На следующий день с важным, учёным видом и уверенным взглядом он явился в больницу. Войдя в палаты и обходя больных, он наклонялся к каждому и говорил ему на ухо:
– Поклянись, что не расскажешь никому, что услышишь от меня. Чем ты болен?
Больной отвечал ему и клялся не выдавать.
– Дело вот в чём, – говорил Уленшпигель, – я должен одного из вас сжечь, из пепла его сделать чудодейственное лекарство и дать всем остальным. Сожжён будет тот, кто не может выйти сам из больницы. Завтра я приеду со смотрителем, стану на улице перед больницей и закричу всем вам: «Кто не болен, забирай пожитки и выходи на улицу!»
На другое утро Уленшпигель так и сделал.
Все больные – хромые, ревматики, чахоточные, горячечные – разом ринулись на улицу, даже те, которые уж десять лет не покидали постели.
Смотритель спросил их, верно ли, что они здоровы и могут бегать.
– Да, да! – кричали они, в уверенности, что кто-нибудь остался и что его уже жгут на дворе.
– Плати, – сказал Уленшпигель, – вот они все на улице и объявляют себя здоровыми.
И, получив двести флоринов, он поспешил убраться.
Но на другой день больные, ещё в худшем состоянии, стали возвращаться в больницу, – кроме одного, который от чистого воздуха выздоровел. Этот напился и бегал пьяный по улицам с криком: «Да здравствует великий доктор Уленшпигель!»

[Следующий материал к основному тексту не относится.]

-- ==== Sys2Proof/Laws/Decode.lean ====
section
/-! SUPPORT. The laws of the opcode table, the decoder's parts and the encoder (30_encoding.md R60 to R69). -/

namespace Sys2Proof

open Sys2Proof.Machine

/-- The table lists every row. -/
theorem Op.mem_all (o : Op) : o ∈ Op.all := by cases o <;> decide

/-- The 14 keys are pairwise distinct (30_encoding.md R67 (a)). -/
theorem Op.byte_injective {o p : Op} (h : o.byte = p.byte) : o = p := by
  revert h
  cases o <;> cases p <;> decide

/-- The row found has the whole byte as its key. -/
theorem decodeOp_some {ir : Byte} {o : Op} (h : decodeOp ir = some o) : o.byte = ir := by
  simpa using List.find?_some h

/-- Each key finds its own row. -/
@[simp] theorem decodeOp_byte (o : Op) : decodeOp o.byte = some o := by
  cases o <;> rfl

/-- A byte is unknown exactly when it is no key (30_encoding.md R69). -/
theorem decodeOp_none_iff {ir : Byte} : decodeOp ir = none ↔ ∀ o : Op, o.byte ≠ ir := by
  simp [decodeOp, Op.mem_all]

/-! ### N and C of the table's keys (30_encoding.md R66) -/

@[simp] theorem operandCount_hlt : operandCount Op.hlt.byte = 0 := by decide
@[simp] theorem operandCount_ldi : operandCount Op.ldi.byte = 2 := by decide
@[simp] theorem operandCount_prn : operandCount Op.prn.byte = 1 := by decide
@[simp] theorem operandCount_mul : operandCount Op.mul.byte = 2 := by decide
@[simp] theorem operandCount_sub : operandCount Op.sub.byte = 2 := by decide
@[simp] theorem operandCount_div : operandCount Op.div.byte = 2 := by decide
@[simp] theorem operandCount_inc : operandCount Op.inc.byte = 1 := by decide
@[simp] theorem operandCount_dec : operandCount Op.dec.byte = 1 := by decide
@[simp] theorem operandCount_cmp : operandCount Op.cmp.byte = 2 := by decide
@[simp] theorem operandCount_push : operandCount Op.push.byte = 1 := by decide
@[simp] theorem operandCount_pop : operandCount Op.pop.byte = 1 := by decide
@[simp] theorem operandCount_jmp : operandCount Op.jmp.byte = 1 := by decide
@[simp] theorem operandCount_jeq : operandCount Op.jeq.byte = 1 := by decide
@[simp] theorem operandCount_jne : operandCount Op.jne.byte = 1 := by decide

@[simp] theorem selfAdvance_hlt : selfAdvance Op.hlt.byte = false := by decide
@[simp] theorem selfAdvance_ldi : selfAdvance Op.ldi.byte = false := by decide
@[simp] theorem selfAdvance_prn : selfAdvance Op.prn.byte = false := by decide
@[simp] theorem selfAdvance_mul : selfAdvance Op.mul.byte = false := by decide
@[simp] theorem selfAdvance_sub : selfAdvance Op.sub.byte = false := by decide
@[simp] theorem selfAdvance_div : selfAdvance Op.div.byte = false := by decide
@[simp] theorem selfAdvance_inc : selfAdvance Op.inc.byte = false := by decide
@[simp] theorem selfAdvance_dec : selfAdvance Op.dec.byte = false := by decide
@[simp] theorem selfAdvance_cmp : selfAdvance Op.cmp.byte = false := by decide
@[simp] theorem selfAdvance_push : selfAdvance Op.push.byte = false := by decide
@[simp] theorem selfAdvance_pop : selfAdvance Op.pop.byte = false := by decide
@[simp] theorem selfAdvance_jmp : selfAdvance Op.jmp.byte = true := by decide
@[simp] theorem selfAdvance_jeq : selfAdvance Op.jeq.byte = true := by decide
@[simp] theorem selfAdvance_jne : selfAdvance Op.jne.byte = true := by decide

@[simp] theorem operandCount_add : operandCount addByte = 2 := by decide

@[simp] theorem selfAdvance_add : selfAdvance addByte = false := by decide

/-- N is the byte divided by 64 (30_encoding.md R62). -/
theorem operandCount_eq_div (ir : Byte) : operandCount ir = ir.toNat / 64 := by
  revert ir; decide

/-- C is the bit of value 16 (30_encoding.md R62). -/
theorem selfAdvance_eq_bit (ir : Byte) : selfAdvance ir = decide (ir.toNat / 16 % 2 = 1) := by
  revert ir; decide

/-- Bit 4 is set exactly in the jumps' keys (30_encoding.md R67 (c)). -/
theorem Op.selfAdvance_iff (o : Op) : selfAdvance o.byte = true ↔ o = .jmp ∨ o = .jeq ∨ o = .jne := by
  cases o <;> decide

/-- Format F1 takes one byte. -/
theorem takeOne_ok {build : Byte → Instr} {bytes rest : List Byte} {i : Instr}
    (h : takeOne build bytes = .ok (i, rest)) : ∃ a, bytes = a :: rest ∧ i = build a := by
  cases bytes with
  | nil => cases h
  | cons a bytes =>
    cases h
    exact ⟨a, rfl, rfl⟩

/-- Format F2 takes two bytes. -/
theorem takeTwo_ok {build : Byte → Byte → Instr} {bytes rest : List Byte} {i : Instr}
    (h : takeTwo build bytes = .ok (i, rest)) : ∃ a b, bytes = a :: b :: rest ∧ i = build a b := by
  match bytes, h with
  | a :: b :: bytes, h =>
    cases h
    exact ⟨a, b, rfl, rfl⟩

/-- The operand bytes of an instruction of a row are taken back whole, whatever follows. -/
theorem takeOperands_operands (i : Instr) (rest : List Byte) :
    takeOperands i.op (i.operands ++ rest) = .ok (i, rest) := by
  cases i <;> rfl

/-- What the operand forms build belongs to the row, and the bytes taken are its operands. -/
theorem takeOperands_ok {o : Op} {bytes rest : List Byte} {i : Instr}
    (h : takeOperands o bytes = .ok (i, rest)) : i.op = o ∧ bytes = i.operands ++ rest := by
  cases o
  case hlt => cases h; exact ⟨rfl, rfl⟩
  case ldi => obtain ⟨a, b, rfl, rfl⟩ := takeTwo_ok h; exact ⟨rfl, rfl⟩
  case mul => obtain ⟨a, b, rfl, rfl⟩ := takeTwo_ok h; exact ⟨rfl, rfl⟩
  case sub => obtain ⟨a, b, rfl, rfl⟩ := takeTwo_ok h; exact ⟨rfl, rfl⟩
  case div => obtain ⟨a, b, rfl, rfl⟩ := takeTwo_ok h; exact ⟨rfl, rfl⟩
  case cmp => obtain ⟨a, b, rfl, rfl⟩ := takeTwo_ok h; exact ⟨rfl, rfl⟩
  all_goals
    obtain ⟨a, rfl, rfl⟩ := takeOne_ok h
    exact ⟨rfl, rfl⟩

/-- Two operand bytes suffice for every row. -/
theorem takeOperands_two (o : Op) (opa opb : Byte) : ∃ i rest, takeOperands o [opa, opb] = .ok (i, rest) := by
  cases o <;> exact ⟨_, _, rfl⟩

/-- A byte with no row is rejected by its name, whatever follows. -/
theorem decode_unknown {ir : Byte} (h : decodeOp ir = none) (bytes : List Byte) :
    decode (ir :: bytes) = .error (.unknownOpcode ir) := by
  simp only [decode, h]

/-- Three bytes decode or are an unknown opcode: the engine never meets a truncated instruction. -/
theorem decode_three (ir opa opb : Byte) :
    (∃ i rest, decode [ir, opa, opb] = .ok (i, rest) ∧ i.op.byte = ir) ∨
      (decodeOp ir = none ∧ decode [ir, opa, opb] = .error (.unknownOpcode ir)) := by
  cases h : decodeOp ir with
  | none => exact .inr ⟨rfl, decode_unknown h _⟩
  | some o =>
    obtain ⟨i, rest, hi⟩ := takeOperands_two o opa opb
    refine .inl ⟨i, rest, ?_, ?_⟩
    · simp only [decode, h, hi]
    · rw [(takeOperands_ok hi).1, decodeOp_some h]

namespace Machine

/-- Step 4 on bytes that decode is exec of the instruction. -/
theorem dispatch_ok {ir opa opb : Byte} {s : State} {i : Instr} {rest : List Byte}
    (h : decode [ir, opa, opb] = .ok (i, rest)) : dispatch ir opa opb s = exec i s := by
  simp only [dispatch, h]

/-- Step 4 on a byte with no row. -/
theorem dispatch_unlisted {ir opa opb : Byte} {s : State} (h : decodeOp ir = none) :
    dispatch ir opa opb s = execUnlisted ir opa opb s := by
  simp only [dispatch, decode_unknown h]

/-- Everything a cycle can do: the operand reads overrun, a row's instruction runs, or the byte has no row. -/
theorem cycle_cases (s : State) :
    (fetchOverruns s = true ∧ s.cfg.addrOverrun = .refuse ∧ cycle s = .fault .addrOverrun) ∨
      (∃ i rest, decode s.fetched = .ok (i, rest) ∧ i.op.byte = s.readByte s.pc ∧ cycle s = exec i s) ∨
      (decodeOp (s.readByte s.pc) = none ∧
        cycle s = execUnlisted (s.readByte s.pc) (s.readByte (s.pc + 1#8)) (s.readByte (s.pc + 2#8)) s) := by
  unfold cycle
  split
  · rename_i h
    exact .inl ⟨h.1, h.2, rfl⟩
  · obtain ⟨i, rest, h, hb⟩ | ⟨h, -⟩ :=
      decode_three (s.readByte s.pc) (s.readByte (s.pc + 1#8)) (s.readByte (s.pc + 2#8))
    · exact .inr (.inl ⟨i, rest, h, hb, dispatch_ok h⟩)
    · exact .inr (.inr ⟨h, dispatch_unlisted h⟩)

end Machine

end Sys2Proof
end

К тому времени, как и эти двести флоринов разбежались во все стороны, Уленшпигель добрался до Вены, где поступил к каретнику, который очень сурово обращался с рабочими, так как они плохо управлялись с кузнечным мехом.
– Поспевай, поспевай! – кричал он то и дело. – Догоняй с мехами! Догоняй, догоняй!
Однажды, когда хозяин был в саду, Уленшпигель снял один мех, взвалил его на плечи и стал носить вслед за хозяином. Тот удивился, увидав его с этой необычайной ношей, но Уленшпигель объяснил ему:
– Вы же мне приказали, хозяин, догонять вас с мехом. Прикажете положить этот и пойти за другим?
– Нет, любезный, не так я тебе сказал; пойди и поставь мех на место.
Чтобы отомстить за эту насмешку, хозяин стал подыматься в полночь и будить подмастерьев на работу.
– Чего ты нас будишь среди ночи, хозяин? – спрашивали подмастерья.
– Такая уж у меня привычка: первую неделю мои рабочие должны проводить в постели лишь половину ночи.
Уленшпигель спал на полатях. Когда хозяин явился будить его, он взвалил себе тюфяк на плечи и явился в кузницу.
– Ты с ума сошёл! – закричал хозяин. – Зачем ты тащишь постель с собой?
– Такая уж у меня привычка, – отвечал Уленшпигель, – первую неделю я сплю на постели, вторую – под постелью.
– Хорошо, – сказал хозяин, – только у меня есть ещё одна привычка: наглых работников я выбрасываю за дверь, разрешая первую неделю спать на земле, а вторую – под землёй.
– Чудесно, хозяин, – сказал Уленшпигель, – значит, в твоём погребе, подле пивных бочек?
Покинув каретника и возвращаясь во Фландрию, он поступил в учение к сапожнику, который охотнее торчал на улице, чем орудовал шилом в своей мастерской. Видя, как он уже в который раз собирается из дому, Уленшпигель спросил его, как кроить башмачные передки.
– Кроить для больших и малых ног, – ответил хозяин, – чтобы обувь годилась на всякого, за кем идёт крупный и мелкий скот.
– Хорошо, хозяин, – сказал Уленшпигель.
Когда сапожник вышел, Уленшпигель выкроил обувь, пригодную разве для кобыл, ослиц, тёлок, свиней и овец.
Возвратившись в мастерскую, хозяин увидел кожу, изрезанную на мелкие куски.
– Что ты наделал, пачкун негодный? – закричал он.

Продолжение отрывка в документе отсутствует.